Secara fisis, protoplasma mempunyai viskositas yang bervariasi bergantung pada


ukuran dan densitas (kepadatan) partikel yang ada di dalamnya. Viskositas protoplasma
pada suatu bagian sel dapat berbeda dari bagian yang lain. Keadaan ini dapat dilihat
antara lain pada sel amoeba. Bagian luar sitoplasma amoeba (ektoplasma) mempunyai
viskositass yang lebih tinggi dari pada bagian dalam (endoplasma). Hal ini
memungkinkan amoeba dapat bergerak menggunakan kaki semu atau pseudopodia.

Sebagai sistem koloid, protoplasma memiliki tegangan permukaan. Tegangan


permukaan berubah-ubah bergantung dari kekentalannya dan suhu. Pada suhu yang
tinggi, protoplasma mempunyai viskositas rendah. Viskositas diperlukan untuk
kelancaran transport antar membran.

Mengingat bahwa komponen utama protoplasma adalah air maka sifat-sifat


protoplasma juga tidak jauh berbeda dari sifat-sifat air.
Pada sel yang sedang mengalami pertumbuhan, komponen selulosa mikrofibril
merupakan bagian dari matriks yang berupa komponen viskositas. Kita sel mengalami
pembentangan, maka mikrofibril akan mengalami penguraian sehingga proses
pembentangan menjadi lebih maksimal (Marga et al., 2005). Faktor-faktor yang
mempengaruhi pembentangan sel selain proses pembelahan juga terdapat faktor-faktor
lain seperti pH, kadar air, dan tekanan osmosis.
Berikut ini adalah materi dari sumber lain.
-- ==== Sys2Proof/Machine/Routes.lean ====
section
/-! DEFINITION. Route tables and the routers (chapter "Packet network", R291 to R310): hops, forwarding, plans and commits. -/

namespace Sys2Proof.Machine

open Sys2Proof

/-! ### Topology (R291, R292) -/

/-- Where a port of a router leads. -/
inductive Hop where
  | none
  | here
  | router (n : Nat)
  deriving DecidableEq, Repr

/-- The spine router of die `d`, side `sd`, row `r`. -/
def spineOf (d sd r : Nat) : Nat := 32 + 10 * d + 4 * sd + r

/-- The ring neighbour of hub `f`: next or previous in the order of R292. -/
def ringHub (f : Nat) (next : Bool) : Nat :=
  let pos := ringOrder.idxOf (f % 16)
  16 * (f / 16) + ringOrder.getD ((pos + if next then 1 else 15) % 16) 0

/-- The far end of port `p` of router `r` (R291) (open points: log 51). -/
def portTo (r p : Nat) : Hop :=
  if r < 32 then
    if p = 0 then .here
    else if p = 1 then .router (spineOf (r / 16) (r % 4 / 2) (r % 16 / 4))
    else if p = 2 then .router (ringHub r false)
    else if p = 3 then .router (ringHub r true)
    else .none
  else if r < 52 then
    let d := (r - 32) / 10
    let k := (r - 32) % 10
    let sd := k / 4
    let row := k % 4
    if k < 8 then
      if p = 0 then .router (if row = 0 then 40 + 10 * d + sd else r - 1)
      else if p = 1 then (if row = 3 then .none else .router (r + 1))
      else if p = 2 then .router (spineOf d (1 - sd) row)
      else if p = 3 then .router (16 * d + 4 * row + 2 * sd)
      else if p = 4 then .router (16 * d + 4 * row + 2 * sd + 1)
      else .none
    else if p = 0 then .router 52
    else if p = 1 then .router (spineOf d (k - 8) 0)
    else .none
  else if p < 4 then .router (40 + 10 * (p / 2) + p % 2)
  else if p = 4 ∨ p = 5 then .here
  else .none

/-! ### Tables (R306) -/

def rtV : Fld := ⟨.NOC_RT, 31, 31⟩
def nocActive : Fld := ⟨.NOC_ROUTE_CTL, 0, 0⟩
def nocPend : Fld := ⟨.NOC_ROUTE_CTL, 31, 31⟩
def nocOoo : Fld := ⟨.NOC_ROUTE_CTL, 30, 30⟩

/-- A route table: the entry of router and node. -/
abbrev RTable := Nat → Nat → Nat

def State.bank (s : State) (b : Nat) : RTable := fun r e => s.reg .NOC_RT (128 * r + 64 * b + e)
def State.activeBank (s : State) : RTable := s.bank (s.fld nocActive 0)

/-- Output port of an entry for network `n`. -/
def entryPort (v n : Nat) : Nat := bits v (27 - 4 * n) (24 - 4 * n)

/-- The hop that a table gives at router `r` to node `e` on network `n`; none for no valid entry. -/
def hopOf (tb : RTable) (r e n : Nat) : Hop := if bit (tb r e) 31 then portTo r (entryPort (tb r e) n) else .none

/-- How a path ends: at its node; at a router without a valid entry; not within 12 hops, or at a wrong node. -/
inductive PathEnd where
  | reached | invalid | loop
  deriving DecidableEq, Repr

/-- The routers a path visits from `r` on, and its end (open points: log 50); with fuel 13 it makes at most 12 hops. -/
def pathOf (tb : RTable) (e n : Nat) : Nat → Nat → List Nat × PathEnd
  | 0, r => ([r], .loop)
  | fuel + 1, r =>
    match hopOf tb r e n with
    | .none => ([r], .invalid)
    | .here => ([r], if r = nodeRouter e then .reached else .loop)
    | .router r' =>
      let (l, x) := pathOf tb e n fuel r'
      (r :: l, x)

def isNodeRouter (r : Nat) : Bool := r < 32 || r == 52

/-- The path from router `r` to node `e` breaks R310; `off` names the floors powered down. -/
def pathBad (tb : RTable) (off : Nat → Bool) (r e n : Nat) : Bool :=
  let (l, x) := pathOf tb e n 13 r
  match x with
  | .loop => true
  | .invalid => n ≠ 0 && isNodeRouter r && !(decide (r < 32) && off r) && !(decide (e < 32) && off e)
  | .reached => isNodeRouter r && l.any fun m => decide (m < 32 ∧ m ≠ r ∧ m ≠ e) && off m

/-- The first fault of a table: router, node, network (R310) (open points: log 50). -/
def tableFault (tb : RTable) (off : Nat → Bool) : Option (Nat × Nat × Nat) :=
  (List.range 53).findSome? fun r => (List.range 33).findSome? fun e => (List.range 4).findSome? fun n =>
    if pathBad tb off r e n then some (r, e, n) else none

/-- The floor is powered down. -/
def State.floorDown (s : State) (f : Nat) : Bool := decide (3 ≤ s.fld nocState f)

/-- An entry changed for one network: port 0xFF takes the network's route away; an entry that was not valid gives no route
on the other networks. -/
def changeEntry (v n port : Nat) : Nat :=
  let v := if bit v 31 then v else 0x8FFF_F000
  putBits v (27 - 4 * n) (24 - 4 * n) (if port = 0xFF then 15 else port)

/-- A table with one change made. -/
def changeTable (tb : RTable) (c : Nat × Nat × Nat × Nat) : RTable :=
  fun r e => if r = c.1 ∧ e = c.2.1 then changeEntry (tb r e) c.2.2.1 c.2.2.2 else tb r e

def isRemoval (c : Nat × Nat × Nat × Nat) : Bool := c.2.2.2 == 0xFF

/-- Every entry of bank `b` written from a table. -/
def State.writeBank (s : State) (b : Nat) (tb : RTable) : State :=
  (List.range 53).foldl (fun s r => (List.range 64).foldl (fun s e => s.setReg .NOC_RT (128 * r + 64 * b + e) (tb r e)) s) s

/-- The inactive bank made a copy of the active one with some changes. -/
def State.prepareBank (s : State) (l : List (Nat × Nat × Nat × Nat)) : State :=
  s.writeBank (1 - s.fld nocActive 0) (l.foldl changeTable s.activeBank)

/-! ### Commits (R308, R310) -/

/-- No packet travels: each has reached its node, or waits at its source. -/
def State.netEmpty (s : State) : Bool := s.net.all fun p => p.local_ || decide (100 ≤ p.router)

/-- An ORDER = 1 commit starts: injection stops. -/
def State.startDrain (s : State) : State :=
  { s.setFld nocPend 0 1 with noc := { s.noc with draining := true, since := s.tim.clk } }

/-- The banks swapped and injection resumed. -/
def State.swapBanks (s : State) : State :=
  let s := (s.setFld nocActive 0 (1 - s.fld nocActive 0)).setFld nocPend 0 0
  { s with noc := { s.noc with draining := false },
           net := s.net.map fun p => if 100 ≤ p.router then { p with router := p.router - 100 } else p }

/-- A commit made: a plan goes on to its second commit, or its command replies. -/
def State.commitDone (s : State) : State :=
  let s := s.swapBanks
  if s.noc.planStep = 1 then
    (State.prepareBank { s with noc := { s.noc with planStep := 2 } } s.noc.plan).startDrain
  else if s.noc.planStep = 2 then
    State.finish { s with noc := { s.noc with planStep := 0, plan := [] } } (.routePlan 0) stOk []
  else s.finish .routeCommit stOk []

/-- A commit that waits completes once the network has emptied (R308) (open points: log 9, log 50). -/
def State.commitTick (s : State) : State := if s.noc.draining ∧ s.netEmpty then s.commitDone else s

/-- A plan or a commit runs (open points: log 50). -/
def State.routing (s : State) : Bool := s.noc.draining || s.noc.planStep ≠ 0

/-! ### Forwarding (R298, R309, R314) -/

/-- A drop under R309: counted, and event 0x4101 at the router's first after the counter has been read
(open points: log 52). -/
def State.noRouteDrop (s : State) (r e n : Nat) : State :=
  (s.bump .NOC_NOROUTE_DROP 0).raiseOnceK .NOC_NOROUTE_DROP 0 (r + 1) 0x4101 0xA r (e + 256 * n)

/-- A request is answered once; every other packet is posted or an answer. -/
def isRequest (p : Pkt) : Bool :=
  !pktPosted p && !pktAnswer p && p.op != .inv && p.op != .invAck

/-- An answer from router `r`. -/
def State.rspAt (s : State) (r : Nat) (p : Pkt) (status : Nat) : State :=
  { s with net := s.net ++ [{ answer p with op := .rsp, status := status, router := r }] }

/-- The packet finds no valid entry at router `r` (R309). -/
def State.unrouted (s : State) (r : Nat) (p : Pkt) : State :=
  if isRequest p then s.rspAt r p stNoRoute
  else
    (s.noRouteDrop r p.dest (pktNet p)).returnCredit p

/-- A packet that would leave floor `f` while the floor is not OPEN (R314) (open points: log 52). -/
def State.leaveFenced (s : State) (f : Nat) (p : Pkt) : State :=
  if isRequest p then s.rspAt f p stDomainOff
  else (s.fenceDrop f).returnCredit p

/-- A packet for floor `f` that is OFF or POWERING, at the router that would forward it (R301, R314, R315)
(open points: log 52). -/
def State.enterOff (s : State) (r f : Nat) (p : Pkt) : State :=
  match p.op with
  | .inv => { s with net := s.net ++ [{ p with op := .invAck, dest := p.src / 16, src := p.dest * 16 + p.result % 16, router := r, result := p.src % 16 }] }
  | .invAck => s
  | _ =>
    if isRequest p then s.rspAt r p stDomainOff
    else if pktAnswer p then s.bump .NOC_LATE_DROP 0
    else (s.fenceDrop f).returnCredit p

/-- 4-byte words of data that a packet carries. -/
def dataWords (p : Pkt) : Nat := (p.data.length + 3) / 4

/-- Words with bad parity are delivered poisoned and counted (R298). -/
def State.parityHits (s : State) (p : Pkt) (bad : Nat) : Pkt × State :=
  let hits := (List.range (dataWords p)).filter (bit bad)
  ({ p with psn := hits.foldl (fun m i => m ||| 2 ^ i) p.psn }, s.bumpBy .NOC_DAT_PAR 0 hits.length)

/-- The packet leaves the floor whose hub router it lies at, and is none of those that may leave a floor that is not OPEN:
responses, read data and INV_ACKs (R314). -/
def leaving (p : Pkt) (r : Nat) : Bool :=
  decide (r < 32 ∧ p.dest ≠ r) && !(pktAnswer p || p.op == .invAck) && initFloor p.src == some r

/-- The packet's next hop taken (R309). An INV waits at the hub of its floor while the floor is not OPEN (R314)
(open points: log 52). -/
def State.hopPkt (s : State) (p : Pkt) : State :=
  let r := p.router
  if leaving p r ∧ !s.floorOpen r then
    if p.op = .inv then { s with net := s.net ++ [p] } else s.leaveFenced r p
  else match hopOf s.activeBank r p.dest (pktNet p) with
    | .none => s.unrouted r p
    | .here => { s with net := s.net ++ [{ p with local_ := true }] }
    | .router r' =>
      if r' < 32 ∧ s.floorDown r' ∧ p.dest = r' then s.enterOff r r' p
      else { s with net := s.net ++ [{ p with router := r' }] }

/-- ROUTER_FORWARD (R298, R306 to R309, R314): the next packet of its flow at a router is forwarded; `err` is the head's
error, 0 none, 1 corrected, 2 uncorrectable; `bad` names the data words with bad parity.
The credit of a bridge word discarded here does not return (R107) (open points: log 101). -/
def execRouterForward (p : Pkt) (err : Fin 3) (bad : Nat) (s : State) : Out :=
  if p.local_ ∨ 100 ≤ p.router ∨ !s.isNext p then .next s
  else
    let s := s.takePkt p
    if err = 2 then
      .next ((s.bump .NOC_HDR_UE 0).raise 0x4301 0xA p.router (pktNet p))
    else
      let s := if err = 1 then s.bump .NOC_HDR_CE 0 else s
      let (p, s) := s.parityHits p bad
      .next (s.hopPkt p)

/-! ### Route commands (R308, R310, R318) -/

def changeBytes (l : List (Nat × Nat × Nat × Nat)) : List Byte :=
  l.flatMap fun c => leBytes 1 c.1 ++ leBytes 1 c.2.1 ++ leBytes 1 c.2.2.1 ++ leBytes 1 c.2.2.2

/-- The first parameter byte of a plan outside its range (open points: log 39). -/
def changeFault (l : List (Nat × Nat × Nat × Nat)) : Option Nat :=
  l.zipIdx.findSome? fun (c, i) =>
    if 52 < c.1 then some (4 * i) else if 32 < c.2.1 then some (4 * i + 1)
    else if 3 < c.2.2.1 then some (4 * i + 2) else if 15 < c.2.2.2 ∧ c.2.2.2 ≠ 0xFF then some (4 * i + 3) else none

def State.routePlanCmd (s : State) (c : Cmd) (l : List (Nat × Nat × Nat × Nat)) : State :=
  let op := 0x4001
  let adds := l.filter fun x => !isRemoval x
  let first := adds.foldl changeTable s.activeBank
  let second := (l.filter isRemoval).foldl changeTable first
  match (tableFault first s.floorDown).or (tableFault second s.floorDown) with
  | some (r, e, n) => s.reply c op stBadParam (leBytes 1 r ++ leBytes 1 e ++ leBytes 1 n)
  | none =>
    if s.routing then s.reply c op stBusy []
    else
      let s := (s.prepareBank adds).await c op (.routePlan 0) 0
      (State.startDrain { s with noc := { s.noc with plan := l.filter isRemoval, planStep := 1 } })

/-- ROUTE_PLAN (R310, R318). -/
def execRoutePlan (c : Cmd) (changes : List (Nat × Nat × Nat × Nat)) (s : State) : Out :=
  .next (s.runCmd c 0x4001 (changeBytes changes) false fun s =>
    if 250 < changes.length then s.badParam c 0x4001 1000
    else match changeFault changes with
      | some o => s.badParam c 0x4001 o
      | none => s.routePlanCmd c changes)

def State.routeCommitCmd (s : State) (c : Cmd) (order timeout : Nat) : State :=
  let op := 0x4002
  match tableFault (s.bank (1 - s.fld nocActive 0)) s.floorDown with
  | some (r, e, n) => s.reply c op stBadParam (leBytes 1 r ++ leBytes 1 e ++ leBytes 1 n)
  | none =>
    if s.routing then s.reply c op stBusy []
    else if order = 0 then ((s.interim c op).swapBanks).reply c op stOk []
    else (s.await c op .routeCommit timeout).startDrain

/-- ROUTE_COMMIT (R308, R318). -/
def execRouteCommit (c : Cmd) (order timeout : Nat) (s : State) : Out :=
  .next (s.runCmd c 0x4002 (leBytes 1 order ++ leBytes 2 timeout) false fun s =>
    if 1 < order then s.badParam c 0x4002 0 else s.routeCommitCmd c order timeout)

/-- COMMIT_DRAIN_TIMEOUT (R308): after 2 µs the swap is made all the same, with OOO. -/
def execCommitDrainTimeout (s : State) : Out :=
  if s.noc.draining ∧ !s.netEmpty ∧ s.noc.since + 2000 ≤ s.tim.clk then .next ((s.setFld nocOoo 0 1).commitDone)
  else .next s

/-- ROUTE_COMMIT_TIMEOUT (R318): the command replies TIMEOUT and the commit goes on. -/
def execRouteCommitTimeout (s : State) : Out :=
  match s.cmds.find? fun x => x.wait = .routeCommit ∧ x.deadline.any (· ≤ s.tim.clk) with
  | none => .next s
  | some x => .next (State.reply { s with cmds := s.cmds.erase x } x.cmd x.op stTimeout [])

/-- ROUTE_READ (R318). -/
def execRouteRead (c : Cmd) (r bank : Nat) (s : State) : Out :=
  .next (s.runCmd c 0x4003 (leBytes 1 r ++ leBytes 1 bank) false fun s =>
    if 52 < r then s.badParam c 0x4003 0
    else if 1 < bank then s.badParam c 0x4003 1
    else s.reply c 0x4003 stOk ((List.range 64).flatMap fun e => leBytes 4 (s.bank bank r e)))

/-! ### Statistics (R313, R318) -/

/-- The 64-byte record of an initiator. -/
def State.statRec (s : State) (i : Nat) : List Byte :=
  leBytes 8 (s.reg .NOC_ISTAT_BYTES i) ++ leBytes 4 (s.reg .NOC_ISTAT_PKTS i) ++ leBytes 4 (s.reg .NOC_ISTAT_NPDONE i) ++
    (List.range 8).flatMap (fun k => leBytes 4 (s.reg .NOC_ISTAT_HIST (8 * i + k))) ++
    leBytes 4 (s.reg .NOC_ISTAT_MAXLAT i) ++ leBytes 12 0

/-- NOC_STATS (R318). -/
def execNocStats (c : Cmd) (first n : Nat) (s : State) : Out :=
  .next (s.runCmd c 0x4006 (leBytes 2 first ++ leBytes 1 n) false fun s =>
    if n = 0 ∨ 15 < n then s.badParam c 0x4006 2
    else if 560 < first + n then s.badParam c 0x4006 0
    else s.reply c 0x4006 stOk ((List.range n).flatMap fun i => s.statRec (first + i)))

/-- Every statistics record zeroed. -/
def State.clearStats (s : State) : State :=
  let lo := Reg.NOC_ISTAT_BYTES.addr 0
  { s with regs := s.regs.filter fun p => !(decide (lo ≤ p.1) && decide (p.1 < lo + 64 * 560)) }

/-- A write of NOC_STAT_CTL (R319). -/
def State.statCtlWrite (s : State) (v : Nat) : State :=
  let s := s.setFld statFreeze 0 (bits v 30 30)
  if bit v 31 then s.clearStats else s

/-- NOC_STAT_CLEAR (R313): the write of CLR = 1. -/
def execNocStatClear (view : ViewNo) (v : Word) (s : State) : Out :=
  if view = 0 ∧ v.getLsbD 31 then .next (s.statCtlWrite v.toNat) else .next s

/-- The histogram bin of a latency in ns (R313). -/
def histBin (l : Nat) : Nat := if l < 32 then 0 else min 7 (Nat.log2 l - 4)

/-- An answer counted at its requester (R313). -/
def State.countAnswer (s : State) (p : Pkt) : State :=
  if s.flag statFreeze 0 ∨ 560 ≤ p.src then s
  else
    let l := s.tim.dev - p.born
    let s := s.bump .NOC_ISTAT_NPDONE p.src
    let s := s.setReg .NOC_ISTAT_BYTES p.src (s.reg .NOC_ISTAT_BYTES p.src + p.data.length)
    let s := s.bump .NOC_ISTAT_HIST (8 * p.src + histBin l)
    s.setReg .NOC_ISTAT_MAXLAT p.src (max (s.reg .NOC_ISTAT_MAXLAT p.src) l)

end Sys2Proof.Machine
end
Tekanan osmosis dalam sel juga dapat mempengaruhi kadar air dalam sel yang
berpengaruh terhadap proses pembentangan. Dehidrasi akibat perbedaan tekanan osmosis
dalam sel akibat juga dapat mempengaruhi viskositas plasma dalam sel (Martnez et al.,
2007). Viskositas atau disebut juga viskoelastik merupakan perubahan bentuk sel akibat
pengaruh viskositas atau tingkat kekentalan suatu matriks dalam plasma sel.

3. Koagulasi

Dalam hal ini, koagulasi koloid merupakan proses bergabungnya partikel-partikel


koloid secara bersamaan membentuk zat dengan massa yang lebih besar. Pada dasarnya,
penggumpalan partikel-partikel koloid dapat terjadi baik secara fisis maupun secara
kimia. Secara fisis, penggumpalan koloid biasanya terjadi akibat perubahan suhu. Dalam
hal ini, suatu koloid dapat menggumpal ketika dipanaskan dan didinginkan.
Koagulassi merupakan salah satu sifat dari koloid. Partikel-partikel suatu koloid
dapat mengalami penggumpalan membentuk zat semi-padat.
Partikel-partikel yang tersebar dalam protoplasma mempunyai muatan yang sama,
akibat dari saling tolak yang berkelanjutan menyebabkna partikel-pertikel tidak dapat
mengendap dan keadaan ini mempertahankan stabilitas koloid. Jika ion atau partikel
koloid dibuat berlawanan muatan listriknya, akibatnya akan bersifat netral, akibat
selanjutnya partikel-partikel dalam sistem koloid akan menggumpal.